## What is being asked
Read through the listing below and copy each line in which the word "Laws" occurs.

•••

-- ==== Sys2Proof/Laws/PerInstr.lean ====
section
/-! SUPPORT. The round trip of every instruction, constructor by constructor: the fields that encode it decode to it. -/

namespace Sys2Proof.Laws

set_option linter.unusedSimpArgs false

/-- Decoding the fields of a well-formed instruction gives it back. -/
def RoundTrip.Statement (i : Instr) : Prop :=
  i.wf = true → ∀ f, encodeFields i = some f → decodeFields f = .ok i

•••

## Exercise output
-- ==== Sys2Proof/Laws/PerInstr.lean ====
namespace Sys2Proof.Laws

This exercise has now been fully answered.